[Data records]
-- ==== Sys2Proof/Proofs/SignBus.lean ====
section
/-!
PROOFS. O40: the sign bus. `LineAs p l u` says what the line of port `p` holds in `u`; the attempts that fail leave it, but for the transaction on the wire.
-/
namespace Sys2Proof.Machine
open Sys2Proof

/-! ## SYNC (09 R326) -/

/-- The frame of a SYNC on a port. -/
def State.syncOut (s : State) (p : Nat) : Out := .sbus p (sbusFrame 0 1 (s.port p).seq s.syncPay) (sbusLine (sbusFrame 0 1 (s.port p).seq s.syncPay))

/-- The state with SYNC sent on port `p`. -/
def State.syncSent (s : State) (p : Nat) : State :=
  (s.transmit p 0 1 s.syncPay).onPort p (fun x => { x with syncHcn := some s.tb.hcn, syncPass := x.fault })

theorem onPort_other {s : State} {p j : Nat} {g : SbusPort → SbusPort} (hw : twf {} s.sbus = true) (hj : j ≠ p) : (s.onPort p g).port j = s.port j :=
  tget_tset_ne _ hw hj

theorem onPort_twf {s : State} (p : Nat) (g : SbusPort → SbusPort) (hw : twf {} s.sbus = true) : twf {} (s.onPort p g).sbus = true := twf_tmod _ _ hw

/-- A transmission writes its port's line and counts its SEQ. -/
theorem transmit_sbus (s : State) (p addr cmd : Nat) (pay : List Nat) : ∃ (run : SbusPort → Nat) (le : Nat) (de : Nat × Nat),
    (s.transmit p addr cmd pay).sbus =
      (s.onPort p (fun x => { x with seq := ((s.port p).seq + 1) % 256, echoRun := run x, txOk := true, lineEnd := le, de := de })).sbus :=
  ⟨fun x => if x.txOk then 0 else x.echoRun, s.now + (6 + pay.length) * us10C,
    (s.now - 400 - (s.draw 4401).1, s.now + (6 + pay.length) * us10C + 400 + ((s.draw 4401).2.draw 401).1), rfl⟩

theorem syncSent_sbus (s : State) (p : Nat) : ∃ (run : SbusPort → Nat) (le : Nat) (de : Nat × Nat), (s.syncSent p).sbus =
    ((s.onPort p (fun x => { x with seq := ((s.port p).seq + 1) % 256, echoRun := run x, txOk := true, lineEnd := le, de := de })).onPort p
      (fun x => { x with syncHcn := some s.tb.hcn, syncPass := x.fault })).sbus := by
  obtain ⟨run, le, de, h⟩ := transmit_sbus s p 0 1 s.syncPay
  exact ⟨run, le, de, congrArg
    (fun (b : Tbl SbusPort) => tmod ({} : SbusPort) b p (fun x : SbusPort => { x with syncHcn := some s.tb.hcn, syncPass := x.fault })) h⟩

/-- A port depends on the ports alone. -/
theorem port_congr {s t : State} (h : t.sbus = s.sbus) (j : Nat) : t.port j = s.port j := by
  unfold State.port
  rw [h]

section
variable {s : State} (hw : twf {} s.sbus = true) (p : Nat)
include hw

theorem syncSent_twf : twf {} (s.syncSent p).sbus = true := by
  obtain ⟨run, le, de, h⟩ := syncSent_sbus s p
  rw [h]
  exact onPort_twf p _ (onPort_twf p _ hw)

theorem syncSent_other {j : Nat} (hj : j ≠ p) : (s.syncSent p).port j = s.port j := by
  obtain ⟨run, le, de, h⟩ := syncSent_sbus s p
  exact (port_congr h j).trans ((onPort_other (onPort_twf p _ hw) hj).trans (onPort_other hw hj))

theorem syncSent_port : ((s.syncSent p).port p).syncHcn = some s.tb.hcn ∧ ((s.syncSent p).port p).syncPass = (s.port p).fault ∧
    ((s.syncSent p).port p).seq = ((s.port p).seq + 1) % 256 ∧ ((s.syncSent p).port p).cur = (s.port p).cur := by
  obtain ⟨run, le, de, h⟩ := syncSent_sbus s p
  rw [port_congr h, State.onPort_same _ _ _ (onPort_twf p _ hw), State.onPort_same _ _ _ hw]
  exact ⟨rfl, rfl, rfl, rfl⟩

end

theorem syncSent_out (s : State) (p : Nat) : (s.syncSent p).out = s.out ++ [s.syncOut p] := rfl

theorem syncSent_tb (s : State) (p : Nat) : (s.syncSent p).tb = s.tb := rfl

/-- SYNC sent on the ports of a list on which it is due. -/
def State.syncAll (u : State) (l : List Nat) : State := l.foldl (fun v p => if v.syncDue p then v.syncSent p else v) u

/-- What SYNC leaves of port `p`, whose half-cycle is that of `s`. -/
def SyncLeaves (s r : State) (p : Nat) : Prop :=
  (s.syncDue p = true → (r.port p).syncHcn = some s.tb.hcn ∧ (r.port p).syncPass = (s.port p).fault ∧
    (r.port p).seq = ((s.port p).seq + 1) % 256 ∧ (r.port p).cur = (s.port p).cur) ∧ (s.syncDue p = false → r.port p = s.port p)

/-- SYNC goes out on the ports of `l` on which it is due, in their order. -/
theorem syncAll_spec {s : State} {l : List Nat} (hn : l.Nodup) {u : State} (htb : u.tb = s.tb) (hl : ∀ p ∈ l, u.port p = s.port p)
    (hw : twf {} u.sbus = true) : (u.syncAll l).out = u.out ++ (l.filter s.syncDue).map s.syncOut ∧ (∀ p, p ∉ l → (u.syncAll l).port p = u.port p) ∧
      ∀ p ∈ l, SyncLeaves s (u.syncAll l) p := by
  induction l generalizing u with
  | nil => exact ⟨(List.append_nil _).symm, fun _ _ => rfl, fun _ h => absurd h List.not_mem_nil⟩
  | cons p l ih =>
    obtain ⟨hp, hn⟩ := List.nodup_cons.mp hn
    have hport : u.port p = s.port p := hl p (List.mem_cons_self ..)
    have hdue : u.syncDue p = s.syncDue p := by unfold State.syncDue; rw [hport, htb]
    have hout : u.syncOut p = s.syncOut p := by unfold State.syncOut State.syncPay; rw [hport, htb]
    have hne : ∀ q ∈ l, q ≠ p := fun q hq e => hp (e ▸ hq)
    have hcons : u.syncAll (p :: l) = (if s.syncDue p then u.syncSent p else u).syncAll l := by rw [← hdue]; rfl
    rw [hcons]
    cases hd : s.syncDue p with
    | true =>
      obtain ⟨ho, hother, hall⟩ := ih (u := u.syncSent p) hn htb
        (fun q hq => (syncSent_other hw p (hne q hq)).trans (hl q (List.mem_cons_of_mem _ hq))) (syncSent_twf hw p)
      refine ⟨?_, fun q hq => ?_, fun q hq => ?_⟩
      · rw [if_pos rfl, ho, syncSent_out, hout, List.filter_cons, hd, if_pos rfl, List.map_cons, List.append_assoc]
        rfl
      · obtain ⟨hqp, hql⟩ := not_or.mp (mt List.mem_cons.mpr hq)
        exact (hother q hql).trans (syncSent_other hw p hqp)
      · obtain rfl | hq := List.mem_cons.mp hq
        · refine ⟨fun _ => ?_, fun h => absurd (hd.symm.trans h) (by decide)⟩
          rw [if_pos rfl, hother q hp, ← htb, ← hport]
          exact syncSent_port hw q
        · exact hall q hq
    | false =>
      obtain ⟨ho, hother, hall⟩ := ih hn htb (fun q hq => hl q (List.mem_cons_of_mem _ hq)) hw
      refine ⟨?_, fun q hq => ?_, fun q hq => ?_⟩
      · rw [if_neg (by decide), ho, List.filter_cons, hd, if_neg (by decide)]
      · exact hother q (not_or.mp (mt List.mem_cons.mpr hq)).2
      · obtain rfl | hq := List.mem_cons.mp hq
        · exact ⟨fun h => absurd (hd.symm.trans h) (by decide), fun _ => (hother q hp).trans hport⟩
        · exact hall q hq
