-- ==== Sys2Proof/Machine/Immediate.lean ====
section
/-! DEFINITION. Immediate.lean: immediate load and add (43_immediate.md R160, R161). -/

namespace Sys2Proof.Machine

/-- `LD Vx, kk` (R160). -/
def execLdVxKk (x : Nibble) (kk : Byte) (s : State) : Result := .next (s.setV x kk)

/-- `ADD Vx, kk` (R161): wraps at 8 bits, no flag. -/
def execAddVxKk (x : Nibble) (kk : Byte) (s : State) : Result := .next (s.setV x (s.getV x + kk))

end Sys2Proof.Machine
end

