-- ==== Sys2Proof/Machine/Port.lean ====
section
/-! DEFINITION. Port.lean: the engine's port to the host, operations between cycles (60_exceptions.md R320 to R326;
70_reset_and_hazards.md R343, R344). -/

namespace Sys2Proof.Machine

/-- `load(bytes)` (R343): an image of at most 3584 bytes goes to 0x200 on; a longer one writes nothing and faults. -/
def State.load (s : State) (bytes : List Byte) : State :=
  if bytes.length ≤ Config.maxRom then { s with mem := s.mem.writeBlock Config.progBase bytes }
  else s.enterFault (.romTooLarge bytes.length)

/-- KEY[k] written, k in 0..15; any other key event is refused (R322, D18). -/
def State.keyEvent (s : State) (k : Nat) (pressed : Bool) : Result :=
  if h : k < 16 then .next { s with keys := s.keys.set k pressed h } else .refused (.keyNumberOutOfRange k)

/-- `key_down(k)` (R240, R322). -/
def State.keyDown (s : State) (k : Nat) : Result := s.keyEvent k true

/-- `key_up(k)` (R240, R322). -/
def State.keyUp (s : State) (k : Nat) : Result := s.keyEvent k false

/-- `display()` (R323): the 2048 cells, with no side effect. -/
def State.display (s : State) : Display := s.disp

/-- `status()` (R325). -/
def State.statusPort (s : State) : Status := s.status

/-- What the host asks of the engine between cycles, and the cycle itself (R320). -/
inductive HostEvent where
  | load (bytes : List Byte)
  | cycle
  | keyDown (k : Nat)
  | keyUp (k : Nat)
deriving DecidableEq, Repr

/-- An engine and the host's protocol beside it: whether the one load has been made (R344, D19). -/
structure Session where
  engine : State
  loaded : Bool
deriving DecidableEq, Repr

/-- A new engine (R340) before its load. -/
def Session.create : Session := { engine := State.reset, loaded := false }

/-- The answer of an engine operation, as one of the session. -/
def Session.answer (loaded : Bool) : Result → Host.Outcome Session Fault Refusal
  | .next t => .next { engine := t, loaded := loaded }
  | .fault r => .fault r
  | .refused r => .refused r

/-- One host event (R320 to R322), under the protocol of exactly one load before the first cycle (R343, R344, D19). -/
def hostStep (e : HostEvent) (p : Session) : Host.Outcome Session Fault Refusal :=
  match e with
  | .load bytes =>
      if p.loaded then .refused .secondLoad else .next { engine := p.engine.load bytes, loaded := true }
  | .cycle => if p.loaded then Session.answer true (step p.engine) else .refused .cycleBeforeLoad
  | .keyDown k => Session.answer p.loaded (p.engine.keyDown k)
  | .keyUp k => Session.answer p.loaded (p.engine.keyUp k)

/-- The host events of a list in their order (R320: each is atomic and none runs beside a cycle), up to the first that
does not answer next. -/
def hostRun : List HostEvent → Session → Host.Outcome Session Fault Refusal
  | [], p => .next p
  | e :: es, p =>
      match hostStep e p with
      | .next q => hostRun es q
      | .fault r => .fault r
      | .refused r => .refused r

end Sys2Proof.Machine
end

§ Task goal
Among the entries above, locate the lines containing "The state with" and "theorem syncSent_twf : twf", and transcribe exactly those two lines and all lines between.

§ Exercise result
/-- The state with SYNC sent on port `p`. -/
def State.syncSent (s : State) (p : Nat) : State :=
  (s.transmit p 0 1 s.syncPay).onPort p (fun x => { x with syncHcn := some s.tb.hcn, syncPass := x.fault })

theorem onPort_other {s : State} {p j : Nat} {g : SbusPort → SbusPort} (hw : twf {} s.sbus = true) (hj : j ≠ p) : (s.onPort p g).port j = s.port j :=
  tget_tset_ne _ hw hj

theorem onPort_twf {s : State} (p : Nat) (g : SbusPort → SbusPort) (hw : twf {} s.sbus = true) : twf {} (s.onPort p g).sbus = true := twf_tmod _ _ hw

/-- A transmission writes its port's line and counts its SEQ. -/
theorem transmit_sbus (s : State) (p addr cmd : Nat) (pay : List Nat) : ∃ (run : SbusPort → Nat) (le : Nat) (de : Nat × Nat),
    (s.transmit p addr cmd pay).sbus =
      (s.onPort p (fun x => { x with seq := ((s.port p).seq + 1) % 256, echoRun := run x, txOk := true, lineEnd := le, de := de })).sbus :=
  ⟨fun x => if x.txOk then 0 else x.echoRun, s.now + (6 + pay.length) * us10C,
    (s.now - 400 - (s.draw 4401).1, s.now + (6 + pay.length) * us10C + 400 + ((s.draw 4401).2.draw 401).1), rfl⟩

theorem syncSent_sbus (s : State) (p : Nat) : ∃ (run : SbusPort → Nat) (le : Nat) (de : Nat × Nat), (s.syncSent p).sbus =
    ((s.onPort p (fun x => { x with seq := ((s.port p).seq + 1) % 256, echoRun := run x, txOk := true, lineEnd := le, de := de })).onPort p
      (fun x => { x with syncHcn := some s.tb.hcn, syncPass := x.fault })).sbus := by
  obtain ⟨run, le, de, h⟩ := transmit_sbus s p 0 1 s.syncPay
  exact ⟨run, le, de, congrArg
    (fun (b : Tbl SbusPort) => tmod ({} : SbusPort) b p (fun x : SbusPort => { x with syncHcn := some s.tb.hcn, syncPass := x.fault })) h⟩

/-- A port depends on the ports alone. -/
theorem port_congr {s t : State} (h : t.sbus = s.sbus) (j : Nat) : t.port j = s.port j := by
  unfold State.port
  rw [h]

section
variable {s : State} (hw : twf {} s.sbus = true) (p : Nat)
include hw

theorem syncSent_twf : twf {} (s.syncSent p).sbus = true := by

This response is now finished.